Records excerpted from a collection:

· · · · ·

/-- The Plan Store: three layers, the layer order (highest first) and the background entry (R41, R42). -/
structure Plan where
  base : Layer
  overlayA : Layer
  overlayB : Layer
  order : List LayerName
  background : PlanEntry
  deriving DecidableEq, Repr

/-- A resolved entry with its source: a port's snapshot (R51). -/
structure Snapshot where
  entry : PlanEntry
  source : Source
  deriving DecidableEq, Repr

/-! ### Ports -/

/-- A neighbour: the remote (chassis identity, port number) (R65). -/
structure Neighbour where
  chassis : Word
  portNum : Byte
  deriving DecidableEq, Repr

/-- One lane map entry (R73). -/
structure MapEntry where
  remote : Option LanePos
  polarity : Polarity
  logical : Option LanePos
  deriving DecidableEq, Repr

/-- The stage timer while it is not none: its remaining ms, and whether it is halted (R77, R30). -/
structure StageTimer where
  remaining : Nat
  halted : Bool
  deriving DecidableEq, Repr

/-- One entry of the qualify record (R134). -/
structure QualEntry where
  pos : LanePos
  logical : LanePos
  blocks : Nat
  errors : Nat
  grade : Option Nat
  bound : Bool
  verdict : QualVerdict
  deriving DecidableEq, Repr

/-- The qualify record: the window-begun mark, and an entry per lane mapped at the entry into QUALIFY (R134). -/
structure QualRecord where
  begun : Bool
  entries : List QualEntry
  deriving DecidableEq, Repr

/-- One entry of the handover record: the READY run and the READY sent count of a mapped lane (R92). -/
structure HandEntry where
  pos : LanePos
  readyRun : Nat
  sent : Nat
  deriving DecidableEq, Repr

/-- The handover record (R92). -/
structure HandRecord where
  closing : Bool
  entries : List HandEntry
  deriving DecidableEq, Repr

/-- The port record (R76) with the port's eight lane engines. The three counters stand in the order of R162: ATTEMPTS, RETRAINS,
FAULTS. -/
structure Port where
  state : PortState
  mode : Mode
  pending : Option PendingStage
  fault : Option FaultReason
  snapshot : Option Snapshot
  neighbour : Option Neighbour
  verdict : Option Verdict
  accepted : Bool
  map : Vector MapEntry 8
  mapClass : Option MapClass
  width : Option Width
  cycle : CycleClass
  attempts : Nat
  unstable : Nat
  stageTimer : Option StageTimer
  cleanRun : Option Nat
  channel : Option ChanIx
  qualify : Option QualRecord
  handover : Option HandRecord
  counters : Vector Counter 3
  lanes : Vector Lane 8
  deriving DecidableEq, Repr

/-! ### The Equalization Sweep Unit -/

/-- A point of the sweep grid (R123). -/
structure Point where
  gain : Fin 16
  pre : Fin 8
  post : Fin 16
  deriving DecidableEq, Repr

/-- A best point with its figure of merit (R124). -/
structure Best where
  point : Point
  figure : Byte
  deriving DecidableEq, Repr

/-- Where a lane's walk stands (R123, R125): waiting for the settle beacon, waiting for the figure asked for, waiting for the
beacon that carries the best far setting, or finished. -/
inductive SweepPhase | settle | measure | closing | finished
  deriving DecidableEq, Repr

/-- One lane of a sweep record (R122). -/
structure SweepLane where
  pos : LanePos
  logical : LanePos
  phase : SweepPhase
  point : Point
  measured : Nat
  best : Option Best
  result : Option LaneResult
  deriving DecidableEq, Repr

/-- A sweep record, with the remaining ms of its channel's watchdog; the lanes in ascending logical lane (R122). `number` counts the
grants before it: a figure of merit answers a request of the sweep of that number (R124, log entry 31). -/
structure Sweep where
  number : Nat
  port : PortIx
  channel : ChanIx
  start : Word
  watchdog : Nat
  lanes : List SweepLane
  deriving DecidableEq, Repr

· · · · ·

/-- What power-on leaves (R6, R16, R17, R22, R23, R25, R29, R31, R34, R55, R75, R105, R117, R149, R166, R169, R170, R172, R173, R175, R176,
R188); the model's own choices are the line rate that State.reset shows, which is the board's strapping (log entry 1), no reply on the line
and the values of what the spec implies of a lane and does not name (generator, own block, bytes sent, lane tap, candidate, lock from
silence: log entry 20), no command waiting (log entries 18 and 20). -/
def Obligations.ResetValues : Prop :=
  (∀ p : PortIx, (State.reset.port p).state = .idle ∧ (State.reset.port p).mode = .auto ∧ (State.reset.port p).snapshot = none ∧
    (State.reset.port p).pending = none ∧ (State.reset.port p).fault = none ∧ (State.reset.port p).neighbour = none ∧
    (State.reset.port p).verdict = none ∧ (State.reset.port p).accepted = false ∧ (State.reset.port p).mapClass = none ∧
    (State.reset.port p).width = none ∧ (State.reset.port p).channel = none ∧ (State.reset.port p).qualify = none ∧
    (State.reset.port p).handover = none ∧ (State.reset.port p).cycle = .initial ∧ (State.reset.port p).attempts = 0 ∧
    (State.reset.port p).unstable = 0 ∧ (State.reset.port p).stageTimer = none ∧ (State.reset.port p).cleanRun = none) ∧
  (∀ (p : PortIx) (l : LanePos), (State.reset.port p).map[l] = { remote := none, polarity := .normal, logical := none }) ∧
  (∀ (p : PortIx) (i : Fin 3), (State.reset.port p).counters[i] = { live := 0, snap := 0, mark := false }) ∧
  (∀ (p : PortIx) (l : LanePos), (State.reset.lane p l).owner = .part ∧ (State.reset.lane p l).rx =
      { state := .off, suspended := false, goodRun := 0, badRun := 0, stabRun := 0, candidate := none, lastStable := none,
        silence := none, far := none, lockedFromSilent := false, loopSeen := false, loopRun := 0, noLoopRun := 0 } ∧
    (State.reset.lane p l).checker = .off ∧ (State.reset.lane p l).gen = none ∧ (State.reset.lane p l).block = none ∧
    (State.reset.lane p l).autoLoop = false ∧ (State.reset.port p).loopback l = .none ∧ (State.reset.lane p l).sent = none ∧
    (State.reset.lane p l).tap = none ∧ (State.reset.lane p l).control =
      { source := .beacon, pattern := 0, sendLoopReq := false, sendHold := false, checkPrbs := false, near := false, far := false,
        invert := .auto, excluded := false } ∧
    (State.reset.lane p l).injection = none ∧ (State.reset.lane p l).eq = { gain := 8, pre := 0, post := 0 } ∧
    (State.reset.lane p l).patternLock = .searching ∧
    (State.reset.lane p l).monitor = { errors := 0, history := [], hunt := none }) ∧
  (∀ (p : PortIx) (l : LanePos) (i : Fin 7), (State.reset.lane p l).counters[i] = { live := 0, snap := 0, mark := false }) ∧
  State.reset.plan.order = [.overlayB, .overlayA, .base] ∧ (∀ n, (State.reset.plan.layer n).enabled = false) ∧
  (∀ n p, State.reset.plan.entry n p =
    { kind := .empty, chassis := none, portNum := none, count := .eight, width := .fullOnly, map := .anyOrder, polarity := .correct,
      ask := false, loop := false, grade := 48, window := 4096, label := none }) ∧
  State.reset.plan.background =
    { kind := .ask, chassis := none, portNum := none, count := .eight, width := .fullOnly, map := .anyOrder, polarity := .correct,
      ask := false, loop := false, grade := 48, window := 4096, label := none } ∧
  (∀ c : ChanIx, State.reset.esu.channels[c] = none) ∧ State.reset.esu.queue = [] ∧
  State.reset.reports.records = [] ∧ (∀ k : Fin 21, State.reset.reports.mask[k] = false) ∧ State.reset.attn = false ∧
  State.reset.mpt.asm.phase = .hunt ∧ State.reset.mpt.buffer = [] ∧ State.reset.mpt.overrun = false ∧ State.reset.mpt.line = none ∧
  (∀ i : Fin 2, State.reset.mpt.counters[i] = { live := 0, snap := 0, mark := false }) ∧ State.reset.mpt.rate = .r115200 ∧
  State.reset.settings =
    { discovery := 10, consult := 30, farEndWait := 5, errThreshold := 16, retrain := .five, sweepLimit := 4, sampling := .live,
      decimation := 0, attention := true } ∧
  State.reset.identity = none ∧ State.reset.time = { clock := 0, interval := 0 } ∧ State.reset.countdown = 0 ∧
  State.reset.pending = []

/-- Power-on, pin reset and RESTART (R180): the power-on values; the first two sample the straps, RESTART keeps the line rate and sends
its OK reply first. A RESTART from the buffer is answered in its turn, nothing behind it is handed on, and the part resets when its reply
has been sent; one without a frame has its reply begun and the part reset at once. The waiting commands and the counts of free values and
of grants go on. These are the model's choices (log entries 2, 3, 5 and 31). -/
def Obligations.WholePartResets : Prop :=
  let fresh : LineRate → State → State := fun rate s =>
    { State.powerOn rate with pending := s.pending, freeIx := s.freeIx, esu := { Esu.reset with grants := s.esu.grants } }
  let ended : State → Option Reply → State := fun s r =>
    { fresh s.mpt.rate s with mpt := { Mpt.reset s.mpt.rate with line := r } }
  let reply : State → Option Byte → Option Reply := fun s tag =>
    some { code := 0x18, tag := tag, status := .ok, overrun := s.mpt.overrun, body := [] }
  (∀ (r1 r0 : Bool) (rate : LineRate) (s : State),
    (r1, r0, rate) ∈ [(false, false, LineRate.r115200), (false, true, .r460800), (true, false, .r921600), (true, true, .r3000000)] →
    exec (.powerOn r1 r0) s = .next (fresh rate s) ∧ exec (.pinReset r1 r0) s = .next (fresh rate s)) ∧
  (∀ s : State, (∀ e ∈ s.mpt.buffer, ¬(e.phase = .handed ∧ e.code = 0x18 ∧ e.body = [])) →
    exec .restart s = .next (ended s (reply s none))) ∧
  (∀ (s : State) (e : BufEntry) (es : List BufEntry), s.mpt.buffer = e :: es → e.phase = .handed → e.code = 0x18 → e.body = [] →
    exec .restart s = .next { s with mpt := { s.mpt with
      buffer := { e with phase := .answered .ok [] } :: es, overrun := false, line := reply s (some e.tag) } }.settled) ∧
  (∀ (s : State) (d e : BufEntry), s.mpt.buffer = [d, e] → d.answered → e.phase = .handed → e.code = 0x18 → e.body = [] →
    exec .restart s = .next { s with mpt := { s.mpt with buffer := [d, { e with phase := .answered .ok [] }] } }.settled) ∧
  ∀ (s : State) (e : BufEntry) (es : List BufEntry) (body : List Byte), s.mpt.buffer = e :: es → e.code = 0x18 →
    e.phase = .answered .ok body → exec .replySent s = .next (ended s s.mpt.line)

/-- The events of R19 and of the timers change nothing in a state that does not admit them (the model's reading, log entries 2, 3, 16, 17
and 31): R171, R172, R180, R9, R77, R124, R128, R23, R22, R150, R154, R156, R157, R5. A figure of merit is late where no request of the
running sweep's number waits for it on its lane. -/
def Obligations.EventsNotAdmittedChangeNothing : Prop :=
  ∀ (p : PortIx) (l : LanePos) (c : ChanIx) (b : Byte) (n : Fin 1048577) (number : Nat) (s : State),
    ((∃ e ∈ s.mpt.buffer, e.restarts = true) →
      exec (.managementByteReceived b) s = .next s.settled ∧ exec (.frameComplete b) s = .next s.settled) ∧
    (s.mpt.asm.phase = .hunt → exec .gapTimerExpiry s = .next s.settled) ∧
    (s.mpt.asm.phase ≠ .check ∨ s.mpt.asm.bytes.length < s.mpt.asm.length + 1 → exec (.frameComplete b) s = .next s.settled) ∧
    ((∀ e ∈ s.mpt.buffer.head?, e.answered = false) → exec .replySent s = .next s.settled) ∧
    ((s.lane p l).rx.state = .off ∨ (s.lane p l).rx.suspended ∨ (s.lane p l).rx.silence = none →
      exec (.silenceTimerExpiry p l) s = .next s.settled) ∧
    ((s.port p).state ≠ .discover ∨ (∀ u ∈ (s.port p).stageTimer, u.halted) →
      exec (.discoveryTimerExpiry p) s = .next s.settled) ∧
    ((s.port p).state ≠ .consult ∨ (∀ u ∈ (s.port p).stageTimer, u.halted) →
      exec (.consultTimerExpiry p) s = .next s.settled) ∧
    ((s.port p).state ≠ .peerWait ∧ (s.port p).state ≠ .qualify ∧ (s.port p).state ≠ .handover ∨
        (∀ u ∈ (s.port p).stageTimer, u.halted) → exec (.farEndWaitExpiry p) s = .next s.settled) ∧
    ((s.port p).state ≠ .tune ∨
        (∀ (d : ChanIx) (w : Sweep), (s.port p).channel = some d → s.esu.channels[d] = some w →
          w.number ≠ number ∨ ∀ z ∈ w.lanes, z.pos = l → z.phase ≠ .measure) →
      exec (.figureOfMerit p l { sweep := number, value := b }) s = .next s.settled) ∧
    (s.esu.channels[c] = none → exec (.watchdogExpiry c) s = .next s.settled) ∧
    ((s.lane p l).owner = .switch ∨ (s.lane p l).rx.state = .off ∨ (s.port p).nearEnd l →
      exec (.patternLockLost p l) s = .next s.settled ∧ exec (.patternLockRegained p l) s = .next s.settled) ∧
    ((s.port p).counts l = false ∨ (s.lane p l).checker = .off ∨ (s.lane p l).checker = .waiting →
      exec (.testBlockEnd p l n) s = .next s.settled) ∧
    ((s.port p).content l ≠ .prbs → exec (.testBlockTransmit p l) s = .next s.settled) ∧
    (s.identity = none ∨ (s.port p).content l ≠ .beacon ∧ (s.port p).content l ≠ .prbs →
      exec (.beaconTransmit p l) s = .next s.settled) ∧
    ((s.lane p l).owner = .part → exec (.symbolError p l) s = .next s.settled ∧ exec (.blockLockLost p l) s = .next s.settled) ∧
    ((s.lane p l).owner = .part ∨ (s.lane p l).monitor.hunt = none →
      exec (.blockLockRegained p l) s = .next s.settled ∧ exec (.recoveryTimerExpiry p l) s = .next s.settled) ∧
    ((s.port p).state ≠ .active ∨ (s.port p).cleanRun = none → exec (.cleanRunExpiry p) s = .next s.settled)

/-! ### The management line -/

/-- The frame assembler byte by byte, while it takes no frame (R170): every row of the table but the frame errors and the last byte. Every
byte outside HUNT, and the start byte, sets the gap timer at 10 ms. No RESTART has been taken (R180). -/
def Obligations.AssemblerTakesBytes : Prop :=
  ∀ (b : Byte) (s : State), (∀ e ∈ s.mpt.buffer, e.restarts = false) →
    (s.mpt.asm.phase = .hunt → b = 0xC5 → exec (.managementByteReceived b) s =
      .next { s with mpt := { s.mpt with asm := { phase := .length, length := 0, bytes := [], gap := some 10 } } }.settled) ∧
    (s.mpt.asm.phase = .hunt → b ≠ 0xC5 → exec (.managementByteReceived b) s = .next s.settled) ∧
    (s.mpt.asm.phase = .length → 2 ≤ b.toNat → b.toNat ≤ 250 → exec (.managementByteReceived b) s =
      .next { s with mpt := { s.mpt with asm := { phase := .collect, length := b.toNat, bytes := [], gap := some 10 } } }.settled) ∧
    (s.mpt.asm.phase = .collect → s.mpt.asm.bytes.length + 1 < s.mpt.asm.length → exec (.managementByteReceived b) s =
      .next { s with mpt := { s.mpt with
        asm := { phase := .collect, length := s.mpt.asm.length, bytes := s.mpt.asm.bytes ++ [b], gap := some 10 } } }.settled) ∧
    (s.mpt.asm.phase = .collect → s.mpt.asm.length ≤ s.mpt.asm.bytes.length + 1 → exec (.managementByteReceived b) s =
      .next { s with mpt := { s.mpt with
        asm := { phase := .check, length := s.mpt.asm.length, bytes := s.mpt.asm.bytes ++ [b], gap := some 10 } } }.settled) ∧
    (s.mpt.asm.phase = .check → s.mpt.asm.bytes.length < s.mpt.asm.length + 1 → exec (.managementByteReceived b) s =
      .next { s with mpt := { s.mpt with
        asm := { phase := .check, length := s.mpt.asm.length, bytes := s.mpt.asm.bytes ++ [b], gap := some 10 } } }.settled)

· · · · ·

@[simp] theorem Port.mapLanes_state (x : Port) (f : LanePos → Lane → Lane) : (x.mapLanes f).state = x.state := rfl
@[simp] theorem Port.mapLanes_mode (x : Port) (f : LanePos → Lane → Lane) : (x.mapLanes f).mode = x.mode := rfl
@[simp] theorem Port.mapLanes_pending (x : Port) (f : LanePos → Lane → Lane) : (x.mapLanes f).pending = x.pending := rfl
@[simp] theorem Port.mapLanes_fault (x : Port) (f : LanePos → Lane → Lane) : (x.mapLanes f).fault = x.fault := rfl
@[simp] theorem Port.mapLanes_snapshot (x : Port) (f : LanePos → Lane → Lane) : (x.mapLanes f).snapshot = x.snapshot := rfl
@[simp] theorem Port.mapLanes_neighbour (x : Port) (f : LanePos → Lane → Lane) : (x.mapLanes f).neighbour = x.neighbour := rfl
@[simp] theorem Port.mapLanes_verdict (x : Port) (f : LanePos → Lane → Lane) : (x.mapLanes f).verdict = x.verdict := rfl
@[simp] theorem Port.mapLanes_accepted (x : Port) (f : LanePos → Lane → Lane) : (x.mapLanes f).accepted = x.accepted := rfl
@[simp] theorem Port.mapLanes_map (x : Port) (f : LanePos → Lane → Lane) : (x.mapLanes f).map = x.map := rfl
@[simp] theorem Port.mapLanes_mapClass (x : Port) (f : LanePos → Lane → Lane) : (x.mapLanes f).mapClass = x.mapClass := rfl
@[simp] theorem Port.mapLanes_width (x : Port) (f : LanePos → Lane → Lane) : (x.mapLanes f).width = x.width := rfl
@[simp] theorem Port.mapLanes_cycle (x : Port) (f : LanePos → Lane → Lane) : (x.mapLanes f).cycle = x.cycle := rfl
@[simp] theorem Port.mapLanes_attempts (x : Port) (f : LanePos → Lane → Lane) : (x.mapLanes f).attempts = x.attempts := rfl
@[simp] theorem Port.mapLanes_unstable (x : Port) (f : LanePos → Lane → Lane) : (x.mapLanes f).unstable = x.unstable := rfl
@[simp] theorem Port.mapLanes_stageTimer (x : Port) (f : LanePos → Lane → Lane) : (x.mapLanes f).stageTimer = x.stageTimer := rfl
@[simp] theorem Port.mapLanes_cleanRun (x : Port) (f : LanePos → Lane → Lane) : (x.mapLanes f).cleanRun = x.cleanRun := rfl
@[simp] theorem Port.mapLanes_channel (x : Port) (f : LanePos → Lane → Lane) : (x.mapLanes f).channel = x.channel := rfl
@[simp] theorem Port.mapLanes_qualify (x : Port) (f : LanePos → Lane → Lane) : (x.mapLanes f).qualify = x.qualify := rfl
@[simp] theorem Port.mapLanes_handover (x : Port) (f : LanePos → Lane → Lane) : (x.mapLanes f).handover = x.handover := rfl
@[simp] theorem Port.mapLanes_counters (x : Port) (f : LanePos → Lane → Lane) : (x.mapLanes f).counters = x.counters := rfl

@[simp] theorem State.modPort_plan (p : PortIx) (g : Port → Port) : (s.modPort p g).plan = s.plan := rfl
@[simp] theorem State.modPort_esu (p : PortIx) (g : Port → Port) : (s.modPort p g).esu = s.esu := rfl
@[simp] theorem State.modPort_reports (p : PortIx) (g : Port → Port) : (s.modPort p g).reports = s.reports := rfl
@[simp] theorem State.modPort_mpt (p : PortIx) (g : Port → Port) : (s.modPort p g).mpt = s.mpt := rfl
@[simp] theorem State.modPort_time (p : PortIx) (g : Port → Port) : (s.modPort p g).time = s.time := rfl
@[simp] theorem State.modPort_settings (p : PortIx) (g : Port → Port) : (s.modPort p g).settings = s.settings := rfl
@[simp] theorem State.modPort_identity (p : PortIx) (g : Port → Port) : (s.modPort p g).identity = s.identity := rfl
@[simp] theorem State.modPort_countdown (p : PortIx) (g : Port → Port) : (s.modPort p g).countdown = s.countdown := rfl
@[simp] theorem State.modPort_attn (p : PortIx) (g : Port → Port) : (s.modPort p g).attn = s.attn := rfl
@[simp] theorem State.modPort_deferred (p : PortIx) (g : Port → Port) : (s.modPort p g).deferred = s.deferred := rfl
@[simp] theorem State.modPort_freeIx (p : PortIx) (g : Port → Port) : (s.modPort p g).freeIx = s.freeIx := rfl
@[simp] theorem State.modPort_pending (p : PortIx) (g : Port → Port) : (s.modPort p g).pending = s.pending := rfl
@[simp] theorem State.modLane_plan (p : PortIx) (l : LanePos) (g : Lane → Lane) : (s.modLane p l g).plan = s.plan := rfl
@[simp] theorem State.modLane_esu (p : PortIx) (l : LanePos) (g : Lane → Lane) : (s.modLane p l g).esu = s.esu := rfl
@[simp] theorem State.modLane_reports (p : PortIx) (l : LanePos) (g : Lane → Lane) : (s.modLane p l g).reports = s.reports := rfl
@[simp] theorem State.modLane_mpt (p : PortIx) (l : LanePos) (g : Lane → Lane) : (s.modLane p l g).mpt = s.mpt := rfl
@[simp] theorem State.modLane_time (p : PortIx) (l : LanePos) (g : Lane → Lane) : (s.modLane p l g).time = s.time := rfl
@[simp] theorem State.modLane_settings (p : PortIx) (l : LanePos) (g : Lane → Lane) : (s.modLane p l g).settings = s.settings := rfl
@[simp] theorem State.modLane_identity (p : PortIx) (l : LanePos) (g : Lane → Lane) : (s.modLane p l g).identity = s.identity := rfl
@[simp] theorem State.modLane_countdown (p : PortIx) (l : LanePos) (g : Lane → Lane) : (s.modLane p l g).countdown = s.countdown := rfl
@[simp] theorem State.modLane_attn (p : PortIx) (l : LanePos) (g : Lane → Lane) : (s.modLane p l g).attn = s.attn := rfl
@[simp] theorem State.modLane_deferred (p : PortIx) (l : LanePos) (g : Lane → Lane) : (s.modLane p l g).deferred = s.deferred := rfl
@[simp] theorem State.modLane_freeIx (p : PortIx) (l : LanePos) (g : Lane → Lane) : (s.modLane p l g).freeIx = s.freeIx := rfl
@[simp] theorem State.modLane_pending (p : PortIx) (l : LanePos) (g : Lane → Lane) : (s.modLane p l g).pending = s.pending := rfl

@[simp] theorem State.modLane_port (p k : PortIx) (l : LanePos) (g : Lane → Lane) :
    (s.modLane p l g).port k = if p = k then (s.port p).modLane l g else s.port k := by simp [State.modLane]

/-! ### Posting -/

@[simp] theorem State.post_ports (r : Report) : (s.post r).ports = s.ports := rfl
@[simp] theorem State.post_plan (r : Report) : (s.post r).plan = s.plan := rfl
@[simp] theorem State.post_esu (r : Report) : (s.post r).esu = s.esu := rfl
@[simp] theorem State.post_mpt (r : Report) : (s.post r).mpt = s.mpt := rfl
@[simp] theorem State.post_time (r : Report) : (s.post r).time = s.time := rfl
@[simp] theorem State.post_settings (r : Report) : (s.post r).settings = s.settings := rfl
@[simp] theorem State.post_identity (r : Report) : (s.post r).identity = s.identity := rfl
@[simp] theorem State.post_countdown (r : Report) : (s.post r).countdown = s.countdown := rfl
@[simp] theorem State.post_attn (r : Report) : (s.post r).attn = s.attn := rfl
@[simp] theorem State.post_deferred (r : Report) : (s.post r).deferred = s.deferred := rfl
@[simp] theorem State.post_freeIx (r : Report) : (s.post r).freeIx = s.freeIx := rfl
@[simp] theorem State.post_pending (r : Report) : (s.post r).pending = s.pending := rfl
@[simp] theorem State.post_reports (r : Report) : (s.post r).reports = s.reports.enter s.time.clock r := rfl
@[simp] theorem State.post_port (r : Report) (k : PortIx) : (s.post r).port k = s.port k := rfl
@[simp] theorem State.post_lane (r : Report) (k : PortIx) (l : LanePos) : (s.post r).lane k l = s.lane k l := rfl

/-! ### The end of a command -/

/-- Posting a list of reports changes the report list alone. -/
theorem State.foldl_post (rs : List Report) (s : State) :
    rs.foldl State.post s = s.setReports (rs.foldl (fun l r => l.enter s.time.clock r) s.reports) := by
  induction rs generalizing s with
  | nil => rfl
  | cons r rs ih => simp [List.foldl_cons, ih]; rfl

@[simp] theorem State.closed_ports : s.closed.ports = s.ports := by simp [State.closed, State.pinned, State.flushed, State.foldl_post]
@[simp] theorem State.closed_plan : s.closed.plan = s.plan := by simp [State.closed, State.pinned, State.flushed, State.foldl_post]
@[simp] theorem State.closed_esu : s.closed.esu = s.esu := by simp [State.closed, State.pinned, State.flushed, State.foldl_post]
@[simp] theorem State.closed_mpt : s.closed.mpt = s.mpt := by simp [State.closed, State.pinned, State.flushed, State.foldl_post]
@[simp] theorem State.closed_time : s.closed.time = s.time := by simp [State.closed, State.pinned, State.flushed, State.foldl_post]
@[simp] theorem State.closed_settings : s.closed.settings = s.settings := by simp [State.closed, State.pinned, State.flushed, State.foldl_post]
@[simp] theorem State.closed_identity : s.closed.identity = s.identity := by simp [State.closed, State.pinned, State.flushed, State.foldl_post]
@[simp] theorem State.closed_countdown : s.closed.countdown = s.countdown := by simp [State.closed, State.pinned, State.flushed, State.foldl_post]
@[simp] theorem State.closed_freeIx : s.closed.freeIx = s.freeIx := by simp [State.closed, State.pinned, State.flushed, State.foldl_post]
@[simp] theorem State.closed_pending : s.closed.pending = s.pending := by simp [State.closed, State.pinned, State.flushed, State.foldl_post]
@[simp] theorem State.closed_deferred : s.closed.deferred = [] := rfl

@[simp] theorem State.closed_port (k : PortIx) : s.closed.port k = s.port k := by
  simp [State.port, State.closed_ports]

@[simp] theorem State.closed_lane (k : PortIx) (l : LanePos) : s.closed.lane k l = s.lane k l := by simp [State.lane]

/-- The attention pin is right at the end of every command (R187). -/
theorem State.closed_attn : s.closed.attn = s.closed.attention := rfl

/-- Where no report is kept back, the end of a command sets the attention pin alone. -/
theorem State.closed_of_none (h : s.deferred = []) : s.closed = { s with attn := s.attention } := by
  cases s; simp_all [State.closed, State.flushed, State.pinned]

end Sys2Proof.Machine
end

· · · · ·

What you return must be an exact retyping of the lines above starting at the line with "(R41, R42). -/" and ending at the line with "entry (R73). -/", and nothing besides.

/-- The Plan Store: three layers, the layer order (highest first) and the background entry (R41, R42). -/
structure Plan where
  base : Layer
  overlayA : Layer
  overlayB : Layer
  order : List LayerName
  background : PlanEntry
  deriving DecidableEq, Repr

/-- A resolved entry with its source: a port's snapshot (R51). -/
structure Snapshot where
  entry : PlanEntry
  source : Source
  deriving DecidableEq, Repr

/-! ### Ports -/

/-- A neighbour: the remote (chassis identity, port number) (R65). -/
structure Neighbour where
  chassis : Word
  portNum : Byte
  deriving DecidableEq, Repr

/-- One lane map entry (R73). -/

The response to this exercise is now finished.